- Exercise directions
Search the records below for "opcodeMask"; copy each line that has it.

- Collected data
■ ■ ■ ■

-- ==== Sys2Proof/Certificates/Slice0/Obligations.lean ====
section
/-! DEFINITION. The statements for the provers. Each docstring names the rule of spec/ it formalises. Values that
`Config.draw` supplies are free: no statement rests on one of them. -/

open Sys2Proof Sys2Proof.Machine

/-! ## Command words -/

/-- Words written out from R48's and R51's numbers decode to the commands they stand for. -/
def Obligations.WordsOfTheSpecDecode : Prop :=
  decode 0x00000001 = .ok .encode ∧ decode 0x00000002 = .ok .transmit ∧ decode 0x00000003 = .ok .setall ∧
  decode 0x00010204 = .ok (.setone 2 1) ∧ decode 0x0003FF04 = .ok (.setone (-1) 3) ∧
  decode 0x00808004 = .ok (.setone (-128) (-128)) ∧ decode 0x00000005 = .ok .resetv ∧
  decode 0x00000006 = .ok .advance ∧ decode 0x00000007 = .ok .capture ∧
  decode 0x00000008 = .ok (.playback false) ∧ decode 0x00000108 = .ok (.playback true)

/-- R48: `(w & mask) == match` decides which operation a word is, and the masks are disjoint
(the spec's own inference). -/
def Obligations.MaskAndMatchSelectTheOperation : Prop :=
  (∀ (w : Word) (i : Instr), decode w = .ok i → w &&& opcodeMask i = opcodeMatch i) ∧
  (∀ (w : Word) (i : Instr), w &&& opcodeMask i = opcodeMatch i →
    ∃ j, decode w = .ok j ∧ opcodeMask j = opcodeMask i ∧ opcodeMatch j = opcodeMatch i) ∧
  (∀ (w : Word) (i j : Instr), w &&& opcodeMask i = opcodeMatch i → w &&& opcodeMask j = opcodeMatch j →
    opcodeMatch i = opcodeMatch j)

/-- R47 (a), (b): the operands are the sign-extended bytes A and B, and bit 8 of the word. -/
def Obligations.OperandFieldsAreAssembled : Prop :=
  (∀ (w : Word) (ledIndex color : Int), decode w = .ok (.setone ledIndex color) →
    ledIndex = (w.extractLsb' 8 8).toInt ∧ color = (w.extractLsb' 16 8).toInt) ∧
  (∀ (w : Word) (e : Bool), decode w = .ok (.playback e) → e = w.getLsbD 8)

/-- Decoding the encoding of any well-formed command gives it back: no operand bit is lost. -/
def Obligations.DecodeOfEncodeIsIdentity : Prop :=
  ∀ i : Instr, i.wellFormed = true → decode (encode i) = .ok i

/-- Each word has one meaning: a word that decodes is the encoding of what it decodes to, which is well formed. -/
def Obligations.EncodeOfDecodeIsIdentity : Prop :=
  ∀ (w : Word) (i : Instr), decode w = .ok i → encode i = w ∧ i.wellFormed = true

/-- R49: which words are illegal, and that an illegal word written to CMD while the block is idle is rejected, in
either form of the write (log 8), where U6 of spec/93 would also allow a refusal (log 19). -/
def Obligations.IllegalWordsAreListedAndRejected : Prop :=
  (∀ w : Word, (¬ ∃ i, decode w = .ok i) ↔
    (w.extractLsb' 24 8 ≠ 0 ∨ w.extractLsb' 0 8 = 0 ∨ 9 ≤ (w.extractLsb' 0 8).toNat ∨
      ((w.extractLsb' 0 8).toNat ∈ [1, 2, 3, 5, 6, 7] ∧ (w.extractLsb' 8 8 ≠ 0 ∨ w.extractLsb' 16 8 ≠ 0)) ∨
      ((w.extractLsb' 0 8).toNat = 8 ∧ (w.extractLsb' 9 7 ≠ 0 ∨ w.extractLsb' 16 8 ≠ 0)))) ∧
  (∀ (s : State) (w : Word) (rest : List Input), s.busy = false → (¬ ∃ i, decode w = .ok i) →
    (s.inputs = .host (.regWrite 0 w) :: rest ∨ s.inputs = .hostStepped w :: rest) →
    step s = .next { s with inputs := rest, cfgErr := false, illCmd := true })

/-! ## Issue -/

/-- A host write to CMD of a word that decodes to `i` is a step that runs `i`; the step itself only takes the
write off the list of inputs (R16, R53). In the stepped form (log 8) the step issues `i`: for a streaming command that
is `exec i`, and an idle block accepts an LED command with SEQ at its first micro-operation. When SEQ has the turn, by
an input or because no input is listed, the step is SEQ's (log 9). -/
def Obligations.StepRunsTheDecodedCommand : Prop :=
  (∀ (s : State) (w : Word) (i : Instr) (rest : List Input), decode w = .ok i →
    (s.inputs = .host (.regWrite 0 w) :: rest → step s = exec i { s with inputs := rest }) ∧
    (s.inputs = .hostStepped w :: rest → step s = issueStepped i { s with inputs := rest })) ∧
  (∀ (s : State) (i : Instr), i.streaming = true → issueStepped i s = exec i s) ∧
  (∀ (s : State) (i : Instr), i.streaming = false → s.busy = false →
    issueStepped i s = .next { s with
      cfgErr := false, illCmd := false, seq := { op := some i, blk := 0, k := 0, len := s.len } }) ∧
  (∀ (s : State) (rest : List Input),
    (s.inputs = .seq :: rest → step s = seqStep { s with inputs := rest }) ∧
    (s.inputs = [] → step s = seqStep s))

/-- `withFetchWord` makes the very next step run the word's command, in the same state with SEQ idle (log 18). -/
def Obligations.FetchWordIsRunNext : Prop :=
  ∀ (s : State) (nbits w : Nat) (i : Instr), decodeTableWord nbits w = some i →
    step (s.withFetchWord nbits w) = exec i { s with seq := Seq.idle }

/-- R16: CMD reads as 0, and a command written while BUSY is 1 changes nothing, legal or not, stepped or not. -/
def Obligations.BusyBlockIgnoresCommands : Prop :=
  (∀ (s : State) (w : Word) (rest : List Input), s.busy = true →
    (s.inputs = .host (.regWrite 0 w) :: rest ∨ s.inputs = .hostStepped w :: rest) →
    step s = .next { s with inputs := rest }) ∧
  (∀ (s : State) (rest : List Input), s.inputs = .host (.regRead 0) :: rest →
    step s = .next { s with inputs := rest, events := .regRead 0 0 :: s.events })

/-- R80, R84: CAPTURE or PLAYBACK issued to an idle block whose LEN breaks LenOk sets CFGERR and changes nothing
else; the other error bit is cleared by the write itself. -/
def Obligations.BadLengthIsRejected : Prop :=
  ∀ (s : State) (i : Instr), i.streaming = true → s.busy = false →
    (s.len.toNat < 8 ∨ s.len.toNat % 8 ≠ 0 ∨ s.params.sbDepth < s.len.toNat) →
    exec i s = .next { s with cfgErr := true, illCmd := false }

/-- R83: an illegal word gives ILLCMD whatever LEN holds; only a legal streaming word has LEN examined; no write to
CMD leaves both error bits set. -/
def Obligations.IllegalWordComesBeforeBadLength : Prop :=
  ∀ (s t : State) (w : Word) (rest : List Input), s.busy = false → s.inputs = .host (.regWrite 0 w) :: rest →
    step s = .next t →
    (t.illCmd = true ↔ ¬ ∃ i, decode w = .ok i) ∧
    (t.cfgErr = true ↔ ∃ i, decode w = .ok i ∧ i.streaming = true ∧ lenOk s.len.toNat s.params.sbDepth = false) ∧
    ¬(t.cfgErr = true ∧ t.illCmd = true)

■ ■ ■ ■

- The completed task
  (∀ (w : Word) (i : Instr), decode w = .ok i → w &&& opcodeMask i = opcodeMatch i) ∧
  (∀ (w : Word) (i : Instr), w &&& opcodeMask i = opcodeMatch i →
    ∃ j, decode w = .ok j ∧ opcodeMask j = opcodeMask i ∧ opcodeMatch j = opcodeMatch i) ∧
  (∀ (w : Word) (i j : Instr), w &&& opcodeMask i = opcodeMatch i → w &&& opcodeMask j = opcodeMatch j →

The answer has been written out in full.